The method according to claim 4, wherein a set of predetermined IP addresses is assigned to the equipment, the equipment, in use, using at least one of said predetermined IP addresses,

characterized in that it comprises:

a dynamic determination of the IP address in use by the equipment (@ IP1, @ IP2, @ IP3), and

said mitigation measure, for said IP address in use, for locating the equipment.

6. Method according to one of the preceding claims, characterized in that it comprises prior establishment of a signal attenuation mapping around at least one distribution device, and

a current location of the equipment in a sector (24) around the distributor by said attenuation measure.

7. Method according to claim 6, characterized in that said mapping is established by test measurements around the distribution device.

8. Method according to claim 6, characterized in that said mapping is established by topology configuration of the network around the splitter device.

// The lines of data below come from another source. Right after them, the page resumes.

-- ==== Sys2Proof/Laws/Engine.lean ====
section
/-!
SUPPORT. What the loop of `ProcessCore` (40_field_algebra.md R117) leaves: the counter,
    the bytes written and the running hash, in closed
form. The multiplication stays `mulH`, so that no lemma here depends on what the cache holds.
-/

namespace Sys2Proof.Machine

/-! ### Multiplications by the same key -/

/-- A fragment leaves the multiplication of its slot as it was. -/
theorem mulH_fragment (s : State) (E : Block → Block) (n : Nat) (mode : Mode) (src dst k : Nat) (hn : n < 8) (x : Block) :
    (s.fragment E n mode src dst k).mulH n x = s.mulH n x := by
  have hk : ((s.fragment E n mode src dst k).slot n).key = (s.slot n).key := by rw [slot_fragment_kept _ _ _ _ _ _ _ hn]
  rw [mulH_congr (s := s.ensureCache n) (cache_fragment _ _ _ _ _ _ _ hn) (by simpa using hk)]
  simp only [State.mulH, ensureCache_idem]

theorem mulH_fragments (E : Block → Block) (n : Nat) (mode : Mode) (c src dst len : Nat) (s : State) (hn : n < 8) (x : Block) :
    (State.fragments E n mode c src dst len s).mulH n x = s.mulH n x := by
  induction c generalizing src dst len s with
  | zero => rfl
  | succ c ih => rw [State.fragments, ih, mulH_fragment _ _ _ _ _ _ _ hn]

/-! ### One fragment -/

/-- The modes that write. -/
def Mode.writes : Mode → Bool
  | .aadm => false
  | .ivd => false
  | .enc => true
  | .dec => true

theorem ctr_fragment (s : State) (E : Block → Block) (n : Nat) (mode : Mode) (src dst k : Nat) (hn : n < 8) :
    ((s.fragment E n mode src dst k).slot n).ctr =
      if mode.writes then counterAt (s.slot n).ctr 1 else (s.slot n).ctr := by
  cases mode <;> simp only [State.fragment, Mode.writes]
  · simp [slot_absorb, hn]
  · simp [slot_payloadFragment, hn, inc32_eq]
  · simp [slot_payloadFragment, hn, inc32_eq]
  · simp [slot_absorb, hn]

/-- The bytes a fragment of ENC or DEC writes. -/
theorem bufByte_fragment_written (s : State) (E : Block → Block) (n : Nat) (mode : Mode) (src dst k i : Nat)
    (hm : mode.writes = true) (hi : i < k) (h16 : k ≤ 16) :
    (s.fragment E n mode src dst k).bufByte (dst + i) =
      s.bufByte (src + i) ^^^ Block.byte (E (counterAt (s.slot n).ctr 1)) i := by
  have key : ∀ (f : List Byte) (pick : List Byte → List Byte → List Byte), f = s.memRead src k →
      (s.payloadFragment E n dst f pick).bufByte (dst + i) =
        s.bufByte (src + i) ^^^ Block.byte (E (counterAt (s.slot n).ctr 1)) i := by
    intro f pick hf
    have e : (s.payloadFragment E n dst f pick).bufByte (dst + i) =
        ((s.stepCounter n).memWrite dst (ksXor f (E (inc32 (s.slot n).ctr)))).bufByte (dst + i) :=
      State.bufByte_congr (by simp [State.payloadFragment]) (by simp [State.payloadFragment]) _
    rw [e, State.bufByte_memWrite, if_pos (by subst hf; simp; omega), Nat.add_sub_cancel_left,
      getD_ksXor _ _ _ (by subst hf; simpa using hi) (by omega), hf, State.getD_memRead _ _ _ _ hi, inc32_eq]
  cases mode <;> simp only [State.fragment, Mode.writes, Bool.false_eq_true] at hm ⊢
  · exact key _ _ rfl
  · exact key _ _ rfl

/-- What a fragment hashes: ENC what it wrote, the other modes what they read. -/
theorem hash_fragment (s : State) (E : Block → Block) (n : Nat) (mode : Mode) (src dst k : Nat) (hn : n < 8) (h16 : k ≤ 16) :
    ((s.fragment E n mode src dst k).slot n).hash =
      s.mulH n ((s.slot n).hash ^^^
        Block.ofBytes (if mode = .enc then (s.fragment E n mode src dst k).memRead dst k else s.memRead src k)) := by
  cases mode <;> simp only [reduceCtorEq, if_false, if_true]
  · simp [State.fragment, slot_absorb, hn, xorPrefix]
  · have hw := fun i (hi : i < k) => bufByte_fragment_written s E n .enc src dst k i rfl hi h16
    simp only [State.fragment] at hw ⊢
    rw [slot_payloadFragment _ _ _ _ _ _ hn]
    simp only [xorPrefix]
    congr 2
    apply ofBytes_congr
    intro i hi
    by_cases h : i < k
    · rw [getD_ksXor _ _ _ (by simpa using h) hi, State.getD_memRead _ _ _ _ h, State.getD_memRead _ _ _ _ h, hw i h, inc32_eq]
    · rw [List.getD_eq_default _ _ (by simp; omega), List.getD_eq_default _ _ (by simp; omega)]
  · simp only [State.fragment]
    rw [slot_payloadFragment _ _ _ _ _ _ hn]
    simp [xorPrefix]
  · simp [State.fragment, slot_absorb, hn, xorPrefix]

/-! ### The loop -/

theorem ctr_fragments (E : Block → Block) (n : Nat) (mode : Mode) (c src dst len : Nat) (s : State) (hn : n < 8) :
    ((State.fragments E n mode c src dst len s).slot n).ctr =
      if mode.writes then counterAt (s.slot n).ctr c else (s.slot n).ctr := by
  induction c generalizing src dst len s with
  | zero => simp [State.fragments, counterAt_zero]
  | succ c ih =>
    rw [State.fragments, ih, ctr_fragment _ _ _ _ _ _ _ hn]
    split
    · rw [counterAt_add, Nat.add_comm]
    · rfl

/-- Every byte of the output range, in terms of the state before: the ranges equal or disjoint. -/
theorem bufByte_fragments_written (E : Block → Block) (n : Nat) (mode : Mode) (c src dst len i : Nat) (s : State)
    (hn : n < 8) (hc : 16 * c < len + 16) (hm : mode.writes = true)
    (ho : src = dst ∨ src + len ≤ dst ∨ dst + len ≤ src) (hi : i < len) (hic : i < 16 * c) :
    (State.fragments E n mode c src dst len s).bufByte (dst + i) =
      s.bufByte (src + i) ^^^ Block.byte (E (counterAt (s.slot n).ctr (i / 16 + 1))) (i % 16) := by
  induction c generalizing src dst len s i with
  | zero => omega
  | succ c ih =>
    rw [State.fragments]
    by_cases h16 : i < 16
    · rw [bufByte_fragments _ _ _ _ _ _ _ _ _ (by omega) (.inr (.inr (by omega))),
        bufByte_fragment_written _ _ _ _ _ _ _ _ hm (by omega) (by omega)]
      rw [show i / 16 = 0 by omega, show i % 16 = i by omega]
    · have := ih (src + 16) (dst + 16) (len - 16) (i - 16) (s.fragment E n mode src dst (min 16 len)) (by omega) (by omega)
        (by omega) (by omega)
      rw [show dst + 16 + (i - 16) = dst + i by omega, show src + 16 + (i - 16) = src + i by omega] at this
      rw [this, ctr_fragment _ _ _ _ _ _ _ hn, if_pos hm, counterAt_add,
          bufByte_fragment _ _ _ _ _ _ _ _ (.inr (.inr (by omega))),
        show 1 + ((i - 16) / 16 + 1) = i / 16 + 1 by omega, show (i - 16) % 16 = i % 16 by omega]

/-- The fold of `mulH` over Blocks: the running hash. -/
def hashFoldl (s : State) (n : Nat) (a : Block) (bs : List Block) : Block := bs.foldl (fun a b => s.mulH n (a ^^^ b)) a

/-- The Blocks of BUF[a .. a+len−1], `c` of them. -/
def chunks (s : State) (c a len : Nat) : List Block :=
  (List.range c).map (fun k => Block.ofBytes (s.memRead (a + 16 * k) (min 16 (len - 16 * k))))

theorem chunks_succ (s : State) (c a len : Nat) :
    chunks s (c + 1) a len = Block.ofBytes (s.memRead a (min 16 len)) :: chunks s c (a + 16) (len - 16) := by
  have h : ∀ k, a + 16 * (k + 1) = a + 16 + 16 * k ∧ len - 16 * (k + 1) = len - 16 - 16 * k := by omega
  simp only [chunks, List.range_succ_eq_map, List.map_cons, List.map_map, Function.comp_def, Nat.succ_eq_add_one, h,
    Nat.mul_zero, Nat.add_zero, Nat.sub_zero]

theorem chunks_congr {s t : State} {c a len : Nat} (h : ∀ i, i < len → s.bufByte (a + i) = t.bufByte (a + i)) :
    chunks s c a len = chunks t c a len := by
  refine List.map_congr_left (fun k _ => congrArg _ (State.memRead_congr (fun i hi => ?_)))
  rw [Nat.add_assoc]
  exact h _ (by omega)

theorem blocksOf_memRead (s : State) (a len : Nat) : blocksOf (s.memRead a len) = chunks s (fragmentCount len) a len := by
  simp only [blocksOf, State.length_memRead, chunks]
  refine List.map_congr_left (fun k hk => ofBytes_congr (fun i hi => ?_))
  have hk := List.mem_range.mp hk
  rw [List.getD, List.getElem?_drop, ← List.getD]
  by_cases h : 16 * k + i < len
  · rw [State.getD_memRead _ _ _ _ h, State.getD_memRead _ _ _ _ (by omega), Nat.add_assoc]
  · rw [List.getD_eq_default _ _ (by simp; omega), List.getD_eq_default _ _ (by simp; omega)]

/-- The loop's running hash: over what ENC leaves in the output range, over what the other modes found in the input range. -/
theorem hash_fragments (E : Block → Block) (n : Nat) (mode : Mode) (c src dst len : Nat) (s : State)
    (hn : n < 8) (hc : 16 * c < len + 16)
    (ho : mode = .dec → src = dst ∨ src + len ≤ dst ∨ dst + len ≤ src) :
    ((State.fragments E n mode c src dst len s).slot n).hash =
      hashFoldl s n (s.slot n).hash
        (if mode = .enc then chunks (State.fragments E n mode c src dst len s) c dst len else chunks s c src len) := by
  induction c generalizing src dst len s with
  | zero => simp [State.fragments, chunks, hashFoldl]
  | succ c ih =>
    have hf : ∀ x, (s.fragment E n mode src dst (min 16 len)).mulH n x = s.mulH n x :=
      mulH_fragment s E n mode src dst (min 16 len) hn
    have hlast : c ≠ 0 → ∀ x, x < dst + 16 →
        (State.fragments E n mode (c + 1) src dst len s).bufByte x =
          (s.fragment E n mode src dst (min 16 len)).bufByte x := fun _ x hx =>
      bufByte_fragments _ _ _ _ _ _ _ _ _ (by omega) (.inr (.inr (.inl hx)))
    have hfirst : (State.fragments E n mode (c + 1) src dst len s).memRead dst (min 16 len) =
        (s.fragment E n mode src dst (min 16 len)).memRead dst (min 16 len) := by
      by_cases hz : c = 0
      · subst hz; rfl
      · exact State.memRead_congr (fun i hi => hlast hz _ (by omega))
    have hsrc : mode ≠ .enc → chunks (s.fragment E n mode src dst (min 16 len)) c (src + 16) (len - 16) =
        chunks s c (src + 16) (len - 16) := fun hm => chunks_congr (fun i hi => bufByte_fragment _ _ _ _ _ _ _ _ (by
          cases mode
          · exact .inl rfl
          · exact absurd rfl hm
          · have := ho rfl; right; right; omega
          · exact .inr (.inl rfl)))
    rw [State.fragments, ih _ _ _ _ (by omega) (by intro h; have := ho h; omega), ← State.fragments]
    simp only [hashFoldl, hf, chunks_succ, hfirst]
    by_cases hm : mode = .enc
    · simp only [hm, if_true, List.foldl_cons]
      rw [hash_fragment _ _ _ _ _ _ _ hn (by omega), if_pos rfl]
    · simp only [hm, if_false, List.foldl_cons]
      rw [hash_fragment _ _ _ _ _ _ _ hn (by omega), if_neg hm, hsrc hm]

end Sys2Proof.Machine
end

9. Method according to one of the preceding claims, wherein the equipment comprises a gateway (12) to a short-range local network, characterized in that the method further comprises:

- A location of a terminal (TER) connected by the short-range network to the equipment, said location of the terminal being assimilated to the location of the gateway (12).

The method of claim 9, wherein a plurality of terminals are connected to the equipment by the short-range network, and a set of predetermined IP addresses is assigned to the equipment (12), the equipment assigning to each terminal one of said predetermined IP addresses,

characterized in that the method comprises:

dynamically determining each IP address (20) of the game in use by a terminal, and

said attenuation measure, for each IP address in use, for locating each terminal connected to the equipment by the short-range network.

11. Element of an extended telecommunication network, intended to be connected to a distribution device (10), characterized in that it comprises at least means (MES) signal attenuation measurement between a connected telecommunication equipment via a high-speed line to said splitter device, for implementing the method according to one of the preceding claims.

12. Computer program comprising instructions for implementing the method according to one of claims 1 to 10, when the program is executed by a processor.